Струеву показалось недостаточно того, что он сделал с книгой Клауке, он поэтому пнул книгу ногой и отбросил в угол. Суперобложка разорвалась, и корешок книги отлетел от блока страниц. Немецкий профессор не отреагировал никак, только подался еще дальше к стене.
— Но ведь и интеллигенция тоже из людей состоит! И образование ширится! И все больше людей хотят не в шахте работать, а за столом сидеть. А потом работников умственного труда стало очень много. Они про себя могли подумать, что они тоже народ. И у них возникли их собственные проблемы. Они жили за счет общества, но выражали это общество они — а не те, кто их кормил. Разве мы жили не так, Боря?
Кузин нагнулся за книгой Клауке, демонстративно поднял ее с пола: чужой труд надо уважать. Вот Питер потрудился, второй авангард описал.
— Мы больше не хотели описывать чужие проблемы — у нас есть собственные, куда более серьезные. Нас ведь в правах ущемили, верно? Сталин определил работников умственного труда, как прослойку между классами. Обидно: отчего продукт крестьянина имеет большую ценность? Без хлеба, пожалуй, обойтись можно, а без гуманизма — как обойтись? Сердце и душу питать надо, не так ли? Знаешь ли, с какого времени отсчитывать формирование интеллигенции как класса? В тридцать седьмом году это произошло — когда свою беду интеллигенция выделила из общей беды, вот когда. Что народ сажают в лагеря — хрен с ним, но наших сажают — вот в чем горе.
— Но, Семен, скажи честно: разве это — не так?

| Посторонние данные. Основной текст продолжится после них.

-- ==== Sys2Proof/WellFormed.lean ====
section
/-!
DEFINITION. What can be ill-formed. An instruction TERM cannot: each field has the width the spec gives it
(30_encoding.md R91), so every `Instr` is well formed by its type. A WORD can be no instruction (R92), a font can
have the wrong size (20_memory.md R72) and a program image can be too long (R74). The form of memory is
`Memory.wf` in Machine/State.lean.
-/

namespace Sys2Proof

/-- A row of the opcode map: a word `op` is the instruction exactly when `op & mask = value` (30_encoding.md R92). -/
structure Pattern where
  mask : Word
  value : Word
  deriving DecidableEq, Repr

/-- `op & mask = value` (30_encoding.md R92). -/
def Pattern.admits (p : Pattern) (op : Word) : Bool := op &&& p.mask == p.value

/-- The row of the opcode map an instruction belongs to, format by format (30_encoding.md R92). -/
def Instr.pattern : Instr → Pattern
  | .cls00E0 => ⟨0xFFFF, 0x00E0⟩
  | .ret00EE => ⟨0xFFFF, 0x00EE⟩
  | .jp1NNN _ => ⟨0xF000, 0x1000⟩
  | .call2NNN _ => ⟨0xF000, 0x2000⟩
  | .se3XNN _ _ => ⟨0xF000, 0x3000⟩
  | .sne4XNN _ _ => ⟨0xF000, 0x4000⟩
  | .se5XY0 _ _ => ⟨0xF00F, 0x5000⟩
  | .ld6XNN _ _ => ⟨0xF000, 0x6000⟩
  | .add7XNN _ _ => ⟨0xF000, 0x7000⟩
  | .ld8XY0 _ _ => ⟨0xF00F, 0x8000⟩
  | .or8XY1 _ _ => ⟨0xF00F, 0x8001⟩
  | .and8XY2 _ _ => ⟨0xF00F, 0x8002⟩
  | .xor8XY3 _ _ => ⟨0xF00F, 0x8003⟩
  | .add8XY4 _ _ => ⟨0xF00F, 0x8004⟩
  | .sub8XY5 _ _ => ⟨0xF00F, 0x8005⟩
  | .shr8XY6 _ _ => ⟨0xF00F, 0x8006⟩
  | .shl8XYE _ _ => ⟨0xF00F, 0x800E⟩
  | .sne9XY0 _ _ => ⟨0xF00F, 0x9000⟩
  | .ldANNN _ => ⟨0xF000, 0xA000⟩
  | .rndCXNN _ _ => ⟨0xF000, 0xC000⟩
  | .drwDXYN _ _ _ => ⟨0xF000, 0xD000⟩
  | .ldFX07 _ => ⟨0xF0FF, 0xF007⟩
  | .ldFX15 _ => ⟨0xF0FF, 0xF015⟩
  | .ldFX18 _ => ⟨0xF0FF, 0xF018⟩
  | .addFX1E _ => ⟨0xF0FF, 0xF01E⟩
  | .ldFX29 _ => ⟨0xF0FF, 0xF029⟩
  | .ldFX33 _ => ⟨0xF0FF, 0xF033⟩
  | .ldFX55 _ => ⟨0xF0FF, 0xF055⟩
  | .ldFX65 _ => ⟨0xF0FF, 0xF065⟩

/-- The 29 rows of the opcode map (30_encoding.md R92, spec/opcode_table.json), written out apart from the decoder. -/
def patterns : List Pattern :=
  [⟨0xFFFF, 0x00E0⟩, ⟨0xFFFF, 0x00EE⟩, ⟨0xF000, 0x1000⟩, ⟨0xF000, 0x2000⟩, ⟨0xF000, 0x3000⟩,
   ⟨0xF000, 0x4000⟩, ⟨0xF00F, 0x5000⟩, ⟨0xF000, 0x6000⟩, ⟨0xF000, 0x7000⟩] ++
  [⟨0xF00F, 0x8000⟩, ⟨0xF00F, 0x8001⟩, ⟨0xF00F, 0x8002⟩, ⟨0xF00F, 0x8003⟩, ⟨0xF00F, 0x8004⟩,
   ⟨0xF00F, 0x8005⟩, ⟨0xF00F, 0x8006⟩, ⟨0xF00F, 0x800E⟩, ⟨0xF00F, 0x9000⟩, ⟨0xF000, 0xA000⟩] ++
  [⟨0xF000, 0xC000⟩, ⟨0xF000, 0xD000⟩, ⟨0xF0FF, 0xF007⟩, ⟨0xF0FF, 0xF015⟩, ⟨0xF0FF, 0xF018⟩,
   ⟨0xF0FF, 0xF01E⟩, ⟨0xF0FF, 0xF029⟩, ⟨0xF0FF, 0xF033⟩, ⟨0xF0FF, 0xF055⟩, ⟨0xF0FF, 0xF065⟩]

/-- The word is one of the 29 instructions (30_encoding.md R92). -/
def wordWellFormed (op : Word) : Bool := patterns.any (·.admits op)

/-- A font the core can be given: 80 bytes (20_memory.md R72). -/
def fontWellFormed (font : List Byte) : Bool := font.length == Config.fontSize

/-- A program image the core can be given: at most 3584 bytes (20_memory.md R74). -/
def imageWellFormed (image : List Byte) : Bool := image.length ≤ Config.maxImage

end Sys2Proof
end

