/-! ## Random and timers (44_timers_random.md) -/

/-- `V[X]` is the environment's byte and `NN`, whatever that byte is: every bit that is 0 in `NN` is 0 in the result, and
the old `V[X]` is not an input (44_timers_random.md section 1; that the free byte is `Config.rnd`, which has no body, at
the number of the draw is the model's choice of log 2). -/
def Obligations.RandomIsMaskedByImmediate : Prop :=
  ∀ (x : Nibble) (nn : Byte) (s : State), decode (formatXI 0xC x nn) = .instr (.rndCXNN x nn) ∧
    ∃ t, exec (.rndCXNN x nn) s = .next t ∧ t.getV x = (Config.rnd s.draws &&& nn) ∧
      (∀ k, nn.getLsbD k = false → (t.getV x).getLsbD k = false) ∧
      (x ≠ vf → t.getV vf = s.getV vf) ∧ t.fault = s.fault

/-- `FX07` reads the delay timer, which it leaves alone; `FX15` writes the delay timer and `FX18` the sound timer from
`V[X]`, which they leave alone (44_timers_random.md section 2; which code does what is the spec's decision D11). -/
def Obligations.TimerAccess : Prop :=
  ∀ (x : Nibble) (s : State),
    decode (formatXI 0xF x 0x07) = .instr (.ldFX07 x) ∧
    decode (formatXI 0xF x 0x15) = .instr (.ldFX15 x) ∧
    decode (formatXI 0xF x 0x18) = .instr (.ldFX18 x) ∧
    (∃ t, exec (.ldFX07 x) s = .next t ∧ t.getV x = s.dt ∧ t.dt = s.dt ∧ t.fault = s.fault) ∧
    (∃ t, exec (.ldFX15 x) s = .next t ∧ t.dt = s.getV x ∧ t.getV x = s.getV x ∧ t.fault = s.fault) ∧
    (∃ t, exec (.ldFX18 x) s = .next t ∧ t.st = s.getV x ∧ t.getV x = s.getV x ∧
      (t.soundOn = true ↔ s.getV x ≠ 0) ∧ t.fault = s.fault)

/-! ## Frames: what an instruction leaves alone (00_scope.md section 4, the closed reading; the spec's decision D4) -/

/-- `6XNN`, `7XNN`, `8XY0`, `8XY1`, `8XY2`, `8XY3`, `FX07`: every register but `V[X]`, and every other piece of state. -/
def Obligations.RegisterOperationsFrame : Prop :=
  ∀ (x y : Nibble) (nn : Byte) (s t : State),
    ∀ i ∈ [Instr.ld6XNN x nn, .add7XNN x nn, .ld8XY0 x y, .or8XY1 x y, .and8XY2 x y, .xor8XY3 x y, .ldFX07 x],
      exec i s = .next t →
      (∀ r, r ≠ x → t.getV r = s.getV r) ∧ t.i = s.i ∧ t.pc = s.pc ∧ SameStack s t ∧ SameTimers s t ∧
      SameDisplay s t ∧ SameMemory s t ∧ t.fault = s.fault ∧ t.draws = s.draws ∧ t.turns = s.turns

/-- `8XY4`, `8XY5`, `8XY6`, `8XYE`: every register but `V[X]` and `V[15]`, and every other piece of state. -/
def Obligations.FlagOperationsFrame : Prop :=
  ∀ (x y : Nibble) (s t : State),
    ∀ i ∈ [Instr.add8XY4 x y, .sub8XY5 x y, .shr8XY6 x y, .shl8XYE x y],
      exec i s = .next t →
      (∀ r, r ≠ x → r ≠ vf → t.getV r = s.getV r) ∧ t.i = s.i ∧ t.pc = s.pc ∧ SameStack s t ∧ SameTimers s t ∧
      SameDisplay s t ∧ SameMemory s t ∧ t.fault = s.fault ∧ t.draws = s.draws ∧ t.turns = s.turns

/-- `00EE`, `1NNN`, `2NNN` and the skips: every register, the index, the timers, the display and memory; the jump and
the skips leave the stack alone too, the return every slot, the call every slot but the one pushed. -/
def Obligations.ControlTransferFrame : Prop :=
  ∀ (x y : Nibble) (nn : Byte) (nnn : Addr12) (s t : State),
    (∀ i ∈ [Instr.ret00EE, .jp1NNN nnn, .call2NNN nnn, .se3XNN x nn, .sne4XNN x nn, .se5XY0 x y, .sne9XY0 x y],
      exec i s = .next t →
      SameRegs s t ∧ t.i = s.i ∧ SameTimers s t ∧ SameDisplay s t ∧ SameMemory s t ∧
      t.draws = s.draws ∧ t.turns = s.turns) ∧
    (∀ i ∈ [Instr.jp1NNN nnn, .se3XNN x nn, .sne4XNN x nn, .se5XY0 x y, .sne9XY0 x y],
      exec i s = .next t → SameStack s t ∧ t.fault = s.fault) ∧
    (exec .ret00EE s = .next t → t.stack = s.stack) ∧
    (exec (.call2NNN nnn) s = .next t → ∀ k, k ≠ s.sp.val → t.stack[k]? = s.stack[k]?)

/-- `ANNN`, `FX1E`, `FX29`: everything but `I`. -/
def Obligations.IndexOperationsFrame : Prop :=
  ∀ (x : Nibble) (nnn : Addr12) (s t : State),
    ∀ i ∈ [Instr.ldANNN nnn, .addFX1E x, .ldFX29 x],
      exec i s = .next t →
      SameRegs s t ∧ t.pc = s.pc ∧ SameStack s t ∧ SameTimers s t ∧ SameDisplay s t ∧ SameMemory s t ∧
      t.fault = s.fault ∧ t.draws = s.draws ∧ t.turns = s.turns

/-- `FX33` and `FX55`: everything but the bytes stored, which are the 3, or the `X + 1`, bytes at `I`, and the latch
where the block leaves memory; `I` itself is unchanged. -/
def Obligations.StoreFrame : Prop :=
  ∀ (x : Nibble) (s t : State),
    (exec (.ldFX33 x) s = .next t → SameMemoryOutside s.i.toNat 3 s t) ∧
    (exec (.ldFX55 x) s = .next t → SameMemoryOutside s.i.toNat (x.toNat + 1) s t) ∧
    (∀ i ∈ [Instr.ldFX33 x, .ldFX55 x], exec i s = .next t →
      SameRegs s t ∧ t.i = s.i ∧ t.pc = s.pc ∧ SameStack s t ∧ SameTimers s t ∧ SameDisplay s t ∧
      t.draws = s.draws ∧ t.turns = s.turns)

/-- `FX65`: the registers above `X`, `I`, memory and every other piece of state, but the latch where the block leaves
memory. -/
def Obligations.LoadRegistersFrame : Prop :=
  ∀ (x : Nibble) (s t : State), exec (.ldFX65 x) s = .next t →
    (∀ r : Nibble, x.toNat < r.toNat → t.getV r = s.getV r) ∧ t.i = s.i ∧ t.pc = s.pc ∧ SameStack s t ∧
    SameTimers s t ∧ SameDisplay s t ∧ SameMemory s t ∧ t.draws = s.draws ∧ t.turns = s.turns
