-- ==== Sys2Proof/Laws/Decode.lean ====
section
/-!
SUPPORT. The words of the formats as numbers (30_encoding.md R91, R92), the fields of a word as numbers, the fields of a
word built from its format, a row of the opcode map nibble by nibble, and the two bytes of a word (20_memory.md R62).
-/

namespace Sys2Proof

/-! ### Words and fields as numbers -/

theorem formatA_toNat (n1 : Nibble) (nnn : Addr12) : (formatA n1 nnn).toNat = n1.toNat * 4096 + nnn.toNat := by
  show (n1 ++ nnn).toNat = _
  rw [BitVec.toNat_append, ← Nat.shiftLeft_add_eq_or_of_lt nnn.isLt, Nat.shiftLeft_eq]

theorem formatXI_toNat (n1 x : Nibble) (nn : Byte) :
    (formatXI n1 x nn).toNat = n1.toNat * 4096 + x.toNat * 256 + nn.toNat := by
  show (n1 ++ x ++ nn).toNat = _
  rw [BitVec.toNat_append, ← Nat.shiftLeft_add_eq_or_of_lt nn.isLt, Nat.shiftLeft_eq,
    BitVec.toNat_append, ← Nat.shiftLeft_add_eq_or_of_lt x.isLt, Nat.shiftLeft_eq]
  omega

theorem formatXYN_toNat (n1 x y n4 : Nibble) :
    (formatXYN n1 x y n4).toNat = n1.toNat * 4096 + x.toNat * 256 + y.toNat * 16 + n4.toNat := by
  show (n1 ++ x ++ y ++ n4).toNat = _
  rw [BitVec.toNat_append, ← Nat.shiftLeft_add_eq_or_of_lt n4.isLt, Nat.shiftLeft_eq,
    BitVec.toNat_append, ← Nat.shiftLeft_add_eq_or_of_lt y.isLt, Nat.shiftLeft_eq,
    BitVec.toNat_append, ← Nat.shiftLeft_add_eq_or_of_lt x.isLt, Nat.shiftLeft_eq]
  omega

theorem wordOfBytes_toNat (hi lo : Byte) : (wordOfBytes hi lo).toNat = hi.toNat * 256 + lo.toNat := by
  show (hi ++ lo).toNat = _
  rw [BitVec.toNat_append, ← Nat.shiftLeft_add_eq_or_of_lt lo.isLt, Nat.shiftLeft_eq]

theorem fieldN1_toNat (op : Word) : (fieldN1 op).toNat = op.toNat / 4096 := by
  have := op.isLt
  rw [fieldN1, BitVec.extractLsb'_toNat, Nat.shiftRight_eq_div_pow]; omega

theorem fieldX_toNat (op : Word) : (fieldX op).toNat = op.toNat / 256 % 16 := by
  rw [fieldX, BitVec.extractLsb'_toNat, Nat.shiftRight_eq_div_pow]

theorem fieldY_toNat (op : Word) : (fieldY op).toNat = op.toNat / 16 % 16 := by
  rw [fieldY, BitVec.extractLsb'_toNat, Nat.shiftRight_eq_div_pow]

theorem fieldN_toNat (op : Word) : (fieldN op).toNat = op.toNat % 16 := by
  rw [fieldN, BitVec.extractLsb'_toNat, Nat.shiftRight_eq_div_pow]; omega

theorem fieldNN_toNat (op : Word) : (fieldNN op).toNat = op.toNat % 256 := by
  rw [fieldNN, BitVec.extractLsb'_toNat, Nat.shiftRight_eq_div_pow]; omega

theorem fieldNNN_toNat (op : Word) : (fieldNNN op).toNat = op.toNat % 4096 := by
  rw [fieldNNN, BitVec.extractLsb'_toNat, Nat.shiftRight_eq_div_pow]; omega

theorem highByte_toNat (op : Word) : (highByte op).toNat = op.toNat / 256 := by
  have := op.isLt
  rw [highByte, BitVec.extractLsb'_toNat, Nat.shiftRight_eq_div_pow]; omega

theorem lowByte_toNat (op : Word) : (lowByte op).toNat = op.toNat % 256 := by
  rw [lowByte, BitVec.extractLsb'_toNat, Nat.shiftRight_eq_div_pow]; omega

/-! ### The fields of a word built from its format -/

section Formats
variable (n1 x y n4 : Nibble) (nn : Byte) (nnn : Addr12)

@[simp] theorem fieldN1_formatA : fieldN1 (formatA n1 nnn) = n1 := by
  have := nnn.isLt
  apply BitVec.eq_of_toNat_eq; rw [fieldN1_toNat, formatA_toNat]; omega

@[simp] theorem fieldNNN_formatA : fieldNNN (formatA n1 nnn) = nnn := by
  have := nnn.isLt
  apply BitVec.eq_of_toNat_eq; rw [fieldNNN_toNat, formatA_toNat]; omega

@[simp] theorem fieldN1_formatXI : fieldN1 (formatXI n1 x nn) = n1 := by
  have := x.isLt; have := nn.isLt
  apply BitVec.eq_of_toNat_eq; rw [fieldN1_toNat, formatXI_toNat]; omega

@[simp] theorem fieldX_formatXI : fieldX (formatXI n1 x nn) = x := by
  have := x.isLt; have := nn.isLt
  apply BitVec.eq_of_toNat_eq; rw [fieldX_toNat, formatXI_toNat]; omega

@[simp] theorem fieldNN_formatXI : fieldNN (formatXI n1 x nn) = nn := by
  have := nn.isLt
  apply BitVec.eq_of_toNat_eq; rw [fieldNN_toNat, formatXI_toNat]; omega

@[simp] theorem fieldN1_formatXYN : fieldN1 (formatXYN n1 x y n4) = n1 := by
  have := x.isLt; have := y.isLt; have := n4.isLt
  apply BitVec.eq_of_toNat_eq; rw [fieldN1_toNat, formatXYN_toNat]; omega

@[simp] theorem fieldX_formatXYN : fieldX (formatXYN n1 x y n4) = x := by
  have := x.isLt; have := y.isLt; have := n4.isLt
  apply BitVec.eq_of_toNat_eq; rw [fieldX_toNat, formatXYN_toNat]; omega

@[simp] theorem fieldY_formatXYN : fieldY (formatXYN n1 x y n4) = y := by
  have := y.isLt; have := n4.isLt
  apply BitVec.eq_of_toNat_eq; rw [fieldY_toNat, formatXYN_toNat]; omega

@[simp] theorem fieldN_formatXYN : fieldN (formatXYN n1 x y n4) = n4 := by
  have := n4.isLt
  apply BitVec.eq_of_toNat_eq; rw [fieldN_toNat, formatXYN_toNat]; omega

/-- The low byte of formats `XI` and `FX` holds the last two nibbles. -/
theorem fieldY_formatXI : fieldY (formatXI n1 x nn) = nn.extractLsb' 4 4 := by
  have := nn.isLt
  apply BitVec.eq_of_toNat_eq
  rw [fieldY_toNat, formatXI_toNat, BitVec.extractLsb'_toNat, Nat.shiftRight_eq_div_pow]; omega

theorem fieldN_formatXI : fieldN (formatXI n1 x nn) = nn.extractLsb' 0 4 := by
  have := nn.isLt
  apply BitVec.eq_of_toNat_eq
  rw [fieldN_toNat, formatXI_toNat, BitVec.extractLsb'_toNat, Nat.shiftRight_eq_div_pow]; omega

end Formats

/-! ### A row of the opcode map, nibble by nibble -/

/-- A word is its four nibbles (30_encoding.md R91). -/
theorem formatXYN_fields (op : Word) : formatXYN (fieldN1 op) (fieldX op) (fieldY op) (fieldN op) = op := by
  have := op.isLt
  apply BitVec.eq_of_toNat_eq
  rw [formatXYN_toNat, fieldN1_toNat, fieldX_toNat, fieldY_toNat, fieldN_toNat]; omega

theorem word_eq_iff (a b : Word) :
    a = b ↔ fieldN1 a = fieldN1 b ∧ fieldX a = fieldX b ∧ fieldY a = fieldY b ∧ fieldN a = fieldN b := by
  refine ⟨fun h => by simp [h], fun ⟨h1, h2, h3, h4⟩ => ?_⟩
  rw [← formatXYN_fields a, ← formatXYN_fields b, h1, h2, h3, h4]

@[simp] theorem fieldN1_and (a b : Word) : fieldN1 (a &&& b) = fieldN1 a &&& fieldN1 b := by
  unfold fieldN1; ext k hk; simp

@[simp] theorem fieldX_and (a b : Word) : fieldX (a &&& b) = fieldX a &&& fieldX b := by
  unfold fieldX; ext k hk; simp

@[simp] theorem fieldY_and (a b : Word) : fieldY (a &&& b) = fieldY a &&& fieldY b := by
  unfold fieldY; ext k hk; simp

@[simp] theorem fieldN_and (a b : Word) : fieldN (a &&& b) = fieldN a &&& fieldN b := by
  unfold fieldN; ext k hk; simp

@[simp] theorem nibble_and_ones (a : Nibble) : a &&& 15#4 = a := by revert a; decide

/-- The nibbles of the three masks that leave operand bits open (30_encoding.md R92). -/
theorem mask_F000 : fieldN1 0xF000#16 = 15#4 ∧ fieldX 0xF000#16 = 0#4 ∧ fieldY 0xF000#16 = 0#4 ∧
    fieldN 0xF000#16 = 0#4 := by decide

theorem mask_F00F : fieldN1 0xF00F#16 = 15#4 ∧ fieldX 0xF00F#16 = 0#4 ∧ fieldY 0xF00F#16 = 0#4 ∧
    fieldN 0xF00F#16 = 15#4 := by decide

theorem mask_F0FF : fieldN1 0xF0FF#16 = 15#4 ∧ fieldX 0xF0FF#16 = 0#4 ∧ fieldY 0xF0FF#16 = 15#4 ∧
    fieldN 0xF0FF#16 = 15#4 := by decide

/-- A row admits a word where each nibble, masked, is the row's (30_encoding.md R92). -/
theorem Pattern.admits_iff (p : Pattern) (op : Word) :
    p.admits op = true ↔
      fieldN1 op &&& fieldN1 p.mask = fieldN1 p.value ∧ fieldX op &&& fieldX p.mask = fieldX p.value ∧
      fieldY op &&& fieldY p.mask = fieldY p.value ∧ fieldN op &&& fieldN p.mask = fieldN p.value := by
  unfold Pattern.admits
  rw [beq_iff_eq, word_eq_iff]; simp

/-! ### The two bytes of a word -/

/-- The bytes of a word, high byte first, are the word (20_memory.md R62). -/
@[simp] theorem wordOfBytes_highByte_lowByte (op : Word) : wordOfBytes (highByte op) (lowByte op) = op := by
  apply BitVec.eq_of_toNat_eq; rw [wordOfBytes_toNat, highByte_toNat, lowByte_toNat]; omega

@[simp] theorem highByte_wordOfBytes (hi lo : Byte) : highByte (wordOfBytes hi lo) = hi := by
  have := lo.isLt
  apply BitVec.eq_of_toNat_eq; rw [highByte_toNat, wordOfBytes_toNat]; omega

@[simp] theorem lowByte_wordOfBytes (hi lo : Byte) : lowByte (wordOfBytes hi lo) = lo := by
  have := lo.isLt
  apply BitVec.eq_of_toNat_eq; rw [lowByte_toNat, wordOfBytes_toNat]; omega

/-- Decoding the bytes of a word, as memory holds them, is decoding the word. -/
@[simp] theorem decodeBytes_of_word (op : Word) : decodeBytes (highByte op) (lowByte op) = decode op := by
  simp [decodeBytes]

end Sys2Proof
end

— Наверное, если убивают тех, кто может читать и думать, это хуже, чем убивать тех, кто не умеет думать. Наверное, так и надо сказать. Да и потом, какого черта я тут должен перед тобой защищать народ? Терпеть я его не могу, вот что! Плевать я на него хотел! Сгноят их в лагерях, дурней немытых, так бабы новых нарожают — долго ли? А интеллигента беречь надо. Но вот штука: так сказать может любой — кроме самого интеллигента. Ему — так говорить не положено.
— Если он не скажет — кто скажет?
— Никто не скажет, верно. Но в тот момент, когда так скажет он сам, — перестанет быть интеллигентом, только и всего. Потому что задумана была интеллигенция — как адвокат народа. И больше она ни за чем не нужна.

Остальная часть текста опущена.